Work instructions:
Please repeat the lines below exactly. Begin with the line containing "def Core.loseRemote (c" and go on through the line containing "match h.tlb.find? fun".
┌─ Material for this exercise
/-- One block of 32 products on the F32 path: `x` is the sum of its scale exponents, none for a NaN scale. -/
def Cell.block (c : Cell) (ta tw : Ty) (x : Option Int) (ps : List (Nat × Nat)) : Cell :=
  let inf := ps.any fun p => (ta.value p.1).isInf
  let nan := x.isNone || ps.any fun p => (ta.value p.1).isNan || (tw.value p.2).isNan
  if nan then { val := .nan, ovf := c.ovf || inf, nan := true }
  else
    let r := plateRound (fAdd 0 c.val (fScale (x.getD 0) (blockSum ta tw ps)))
    { val := r.1, ovf := c.ovf || inf || r.2, nan := c.nan }

/-- The bits of an output element after the blocks of a row and a column, and what it recorded: on the INT32 path each block saturates,
elsewhere each is rounded once. An infinity that stands in the accumulator counts as the largest finite value before the sum, and as an
overflow (R55). -/
def plateAccumulate (ta tw : Ty) (sc : Bool) (old : Nat) (a : ARow) (w : List Nat) (xw : List (Option Int)) : Nat × Bool × Bool :=
  let blocks := chunks 32 4 (a.elems.zip w)
  if ta = .i8 && tw = .i8 && !sc then
    let r := blocks.foldl (fun (p : Int × Bool) b =>
      let s := p.1 + (b.map fun x => intOf true 8 x.1 * intOf true 8 x.2).sum
      (satInt s (-2147483648) 2147483647, p.2 || s < -2147483648 || 2147483647 < s)) (intOf true 32 old, false)
    (Ty.wrap .i32 r.1, r.2, false)
  else
    let xs := List.zipWith (fun x y => match x, y with | some i, some j => some (if sc then i + j else 0) | _, _ => none) a.xa xw
    let start : Cell := { val := plateVal .f32 old, ovf := (Ty.value .f32 old).isInf }
    let c := (blocks.zip xs).foldl (fun (c : Cell) b => c.block ta tw b.2 b.1) start
    (Ty.convert .f32 {} c.val, c.ovf, c.nan)

/-- The weights of column `c` of a plate. -/
def columnOf (data : Array Byte) (c : Nat) : List Nat := (List.range 128).map fun k => (data.getD (128 * k + c) 0).toNat

/-- The scale exponents of column `c` of a plate, for the four blocks; none are read with sc = 0. -/
def columnScales (sc : Bool) (scales : Array Byte) (c : Nat) : List (Option Int) :=
  (List.range 4).map fun b => if sc then exponentOf (scales.getD (128 * b + c) 0).toNat else some 0

/-- A tile's product: the 128 rows of the accumulator tile after it, and how many of its elements recorded overflow and met a NaN. -/
def tileProduct (ta : Ty) (sc z : Bool) (p : Plate) (rows : List ARow) (old : List (List Nat)) : List (List Nat) × Nat × Nat :=
  let tw := weightTy p.fmt.toNat
  let data := p.data.toArray
  let scales := p.scales.toArray
  let cols := (List.range 128).map fun c => (columnOf data c, columnScales sc scales c)
  let start := if z then old.map fun r => r.map fun _ => 0 else old
  let out := List.zipWith (fun (a : ARow) row => List.zipWith (fun e c => plateAccumulate ta tw sc e a c.1 c.2) row cols) rows start
  let flat := out.flatten
  (out.map (fun r => r.map (·.1)) ++ start.drop rows.length, (flat.filter (·.2.1)).length, (flat.filter (·.2.2)).length)

/-- An accumulator tile after an MMUL: its 64 granules, whose tags are cleared (R263), and its counters (R243). -/
def Regs.setAcc (r : Regs) (t : Nat) (rows : List (List Nat)) (ovf nan : Nat) : Regs :=
  let r := ((chunks 2 64 rows).zipIdx).foldl (fun r p => r.plainWrite (512 + 64 * t + p.2) (packElems 32 p.1.flatten)) r
  { r with ovf := r.ovf.setIfInBounds t (sat16 (r.ovf.getD t 0) ovf), nan := r.nan.setIfInBounds t (sat16 (r.nan.getD t 0) nan) }

/-! ## Waiting (R225, R242) -/

/-- A running MMUL writes a tile, or with `reads` reads it through the down-converter. -/
def Core.accBusy (c : Core) (ts : List Nat) (reads : Bool) : Bool :=
  c.mex.running.any fun r => ts.any fun t => r.accs.contains t || (reads && r.dc = some t)

/-- The accumulator tiles that an MMUL writes or reads. -/
def mmulTiles (acc : BitVec 4) (src : BitVec 8) (n : Nat) (grans : List Nat) : List Nat :=
  (List.range n).map (acc.toNat + ·) ++ (match operand src with | .dc t => [t.toNat] | _ => []) ++
    (grans.filter (512 ≤ ·)).map fun g => (g - 512) / 64

/-- Some of the plates are in use (R225), or are filling for a word of another core. -/
def State.anyBusy (s : State) (ps : List Nat) : Bool := ps.any (s.plateBusy s.quadNo)

/-- A word in its fill phase goes on when its fills have ended: with their first data fault, else with its own effect. -/
def afterFills (p : Plan) (s : State) (go : State → Out) : Out :=
  if !s.planDone p then .next s
  else
    let s := { s with core.mex.plan := none }
    match p.bad with
    | some f => .next (s.engFault f.cause f.addr f.elem)
    | none => go s

/-- The copies that a plan's word reads or fills, and the copies that another core's word is still filling. -/
def State.stillFilling (s : State) (w : Want) : Bool :=
  w.copies.flatten.any fun p => (plateAt (s.quadAt s.quadNo).plate p).filling
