/-- REMOTE_ACK (R434, R436): the answer that a received flit carries, under the tag of the XE's remote access. -/
def execRemoteAck (flit : AnswerFlit) (s : State) : Out :=
  match s.core.remote with
  | none => .next s
  | some r =>
    if flit.tag ≠ r.tag then .next s
    else s.takeFlit flit.port flit.seq r.dev.toNat (answerCargo flit.ans r s.cur) fun s =>
      let s' := { s with core.remote := none, actor := .xe }
      let off := s'.doneBytes
      match flit.ans with
      | .done data =>
        match r.kind with
        | .get => if data.length = r.len then storeLocal r.loc off data s' fun s => .next (s.keep (off + r.len) []) else .next s
        | _ => .next (s'.keep (off + r.len) [])
      | .fault code count =>
        match answerCause code with
        | none => .next s
        | some .queueTarget => .next ((s'.engFault .queueTarget (zext64 r.dev)).keep off [])
        | some c => .next ((s'.engFault c (r.va + BitVec.ofNat 64 count)).keep (off + min count r.len) [])

/-- A core whose remote access is in flight toward a device that can no longer be reached (R443): its word stops. -/
def Core.loseRemote (c : Core) (dead : Nat → Bool) : Core :=
  match c.remote with
  | some r =>
    if dead r.dev.toNat then { c.stopEngine .xe { cause := .queueTarget, addr := zext64 r.dev } with remote := none } else c
  | none => c

/-- XWAIT (R439) reads its flag at home until the condition holds. -/
def execXwait (pa pb : BitVec 3) (cond : BitVec 2) (s : State) : Out :=
  let a := s.ptr3 pa
  if a.toNat % 8 ≠ 0 then .next (s.engFault .misaligned a)
  else withSplit (s.streamAgent xeStreamA) { read := true } [(a, 8)] s fun ps s =>
    match ps with
    | [] => .next s
    | p :: _ =>
      match p.res with
      | .error c => .next (s.engFault c a)
      | .ok (pa, t) =>
        match s.marked s.engHolders t pa 8 with
        | some (_, c) => .next (s.engFault c a)
        | none =>
          let v := leNat (s.store.readHome pa 8)
          let w := (s.ptr3 pb).toNat
          let met : Bool := match cond.toNat with | 0 => decide (w ≤ v) | 1 => v == w | _ => v != w
          if met then .next (s.wordDone 2) else .next (s.stall 7)

/-! ## Routing (R409-R415) -/

/-- Bytes of a hosting buffer are written, through the translations that its entry holds. -/
def Hosting.put (h : Hosting) (s : State) (off : Nat) (bs : List Byte) : State :=
  let va := h.base.toNat + off
  match h.tlb.find? fun t => t.hits h.ctx va with
  | some t => s.storeAcc s.engHolders .all t (t.frame + va % t.size) bs
  | none => s

/-- A core belongs to the context of the core in focus. -/
def State.ownsCore (s : State) (core : Nat) : Bool := (s.ctxAt s.core.sq.ctxid.toNat).quads.getLsbD (core / 4)

/-- A read of whole sectors by a word that reads them all again after a stop: nothing read before it is kept. -/
def readWhole (ag : Agent) (ea : Word) (n : Nat) (s : State) (go : List Byte → State → Out) : Out :=
  withSplitTo (some s.cur) ag { read := true } (piecesOf ea n) s fun ps s =>
    let xs := (ps.flatMap fun p => p.sectors ea).map s.readable
    match firstBad xs <|> (ps.findSome? fun p => match p.res with | .error c => some ((p.va - ea).toNat / 64, p.va, c) | .ok _ => none) with
    | some (i, va, c) => .next (s.engFault c va (BitVec.ofNat 16 i))
    | none =>
      let (buf, s) := xs.foldl (s.readInto .all) (List.replicate n 0, s)
      go (buf.take n) s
└─
Exercise output:
def Core.loseRemote (c : Core) (dead : Nat → Bool) : Core :=
  match c.remote with
  | some r =>
    if dead r.dev.toNat then { c.stopEngine .xe { cause := .queueTarget, addr := zext64 r.dev } with remote := none } else c
  | none => c

/-- XWAIT (R439) reads its flag at home until the condition holds. -/
def execXwait (pa pb : BitVec 3) (cond : BitVec 2) (s : State) : Out :=
  let a := s.ptr3 pa
  if a.toNat % 8 ≠ 0 then .next (s.engFault .misaligned a)
  else withSplit (s.streamAgent xeStreamA) { read := true } [(a, 8)] s fun ps s =>
    match ps with
    | [] => .next s
    | p :: _ =>
      match p.res with
      | .error c => .next (s.engFault c a)
      | .ok (pa, t) =>
        match s.marked s.engHolders t pa 8 with
        | some (_, c) => .next (s.engFault c a)
        | none =>
          let v := leNat (s.store.readHome pa 8)
          let w := (s.ptr3 pb).toNat
          let met : Bool := match cond.toNat with | 0 => decide (w ≤ v) | 1 => v == w | _ => v != w
          if met then .next (s.wordDone 2) else .next (s.stall 7)

/-! ## Routing (R409-R415) -/

/-- Bytes of a hosting buffer are written, through the translations that its entry holds. -/
def Hosting.put (h : Hosting) (s : State) (off : Nat) (bs : List Byte) : State :=
  let va := h.base.toNat + off
  match h.tlb.find? fun t => t.hits h.ctx va with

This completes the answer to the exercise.